** Your task **
Find the line holding "t => exec i t" in the entries below. Give it again exactly, along with every line after it up to and including the line holding "The offsets at".

┌──

-- ==== Sys2Proof/Machine/Execute.lean ====
section
/-! DEFINITION. The execution of one opcode and the `STEP` sequence (spec/40_fetch_decode.md R101, R105, R106). -/

namespace Sys2Proof.Machine

/-- `execute(op)`: dispatch on the opcode, let the handler fetch its operands at `ip`, then run it; an error in a fetch
ends the command and latches (R106, R110, R155, R156). -/
def executeOpcode (op : Byte) (s : State) : Host.Outcome State Fault Refusal :=
  match fetchOperands op s with
  | .ok i t => exec i t
  | .error e t => .next (t.takeError e)

/-- `STEP`: refused while halted (R101); else fetch the opcode at `ip` and execute it (R105). -/
def coreStep (s : State) : Host.Outcome State Fault Refusal :=
  if s.halted then .fault (.coreHalted s.fault)
  else
    match fetch8 s with
    | .ok op t => executeOpcode op t
    | .error e t => .next (t.takeError e)

/-- Write a list of bytes at a list of main-memory offsets, with no bounds check. -/
def State.putBytes (s : State) : List (Nat × Byte) → State
  | [] => s
  | (a, b) :: rest => (s.putByte .mem a b).putBytes rest

/-- The state with `MEM_LEN` at least `n` and the same bytes. -/
def State.growMem (s : State) (n : Nat) : State := { s with cfg := { s.cfg with memLen := max s.cfg.memLen n } }

/-- The offsets at which a step at this state reads an instruction of up to three bytes whose opcode is `op`: as
`State.instrOffsets`, and the two offsets after a one-byte instruction's. -/
def State.placeOffsets (s : State) (op : Byte) : List Nat :=
  let a := (s.getReg .ip).toNat
  match dispatch s.cfg.opcodes op with
  | .unrecognized => [a, (a + 1) % 65536, (a + 2) % 65536]
  | k => a :: operandOffsets k ((a + 1) % 65536)

/-- The loader behind `State.withFetchWord`: the bytes of a table word where the next step fetches them, `MEM_LEN`
raised if they would not fit, and the latch clear, so that the next step runs them (log entry 10). -/
def State.placeWord (s : State) (nbits w : Nat) : State :=
  let offsets := s.placeOffsets (tableByte nbits w 0)
  let t := (s.growMem (offsets.foldl (fun n a => max n (a + 1)) 0)).putBytes (offsets.zip (tableBytes nbits w))
  { t with halted := false, fault := none }

end Sys2Proof.Machine
end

└──

** Result of this task **
  | .ok i t => exec i t
  | .error e t => .next (t.takeError e)

/-- `STEP`: refused while halted (R101); else fetch the opcode at `ip` and execute it (R105). -/
def coreStep (s : State) : Host.Outcome State Fault Refusal :=
  if s.halted then .fault (.coreHalted s.fault)
  else
    match fetch8 s with
    | .ok op t => executeOpcode op t
    | .error e t => .next (t.takeError e)

/-- Write a list of bytes at a list of main-memory offsets, with no bounds check. -/
def State.putBytes (s : State) : List (Nat × Byte) → State
  | [] => s
  | (a, b) :: rest => (s.putByte .mem a b).putBytes rest

/-- The state with `MEM_LEN` at least `n` and the same bytes. -/
def State.growMem (s : State) (n : Nat) : State := { s with cfg := { s.cfg with memLen := max s.cfg.memLen n } }

/-- The offsets at which a step at this state reads an instruction of up to three bytes whose opcode is `op`: as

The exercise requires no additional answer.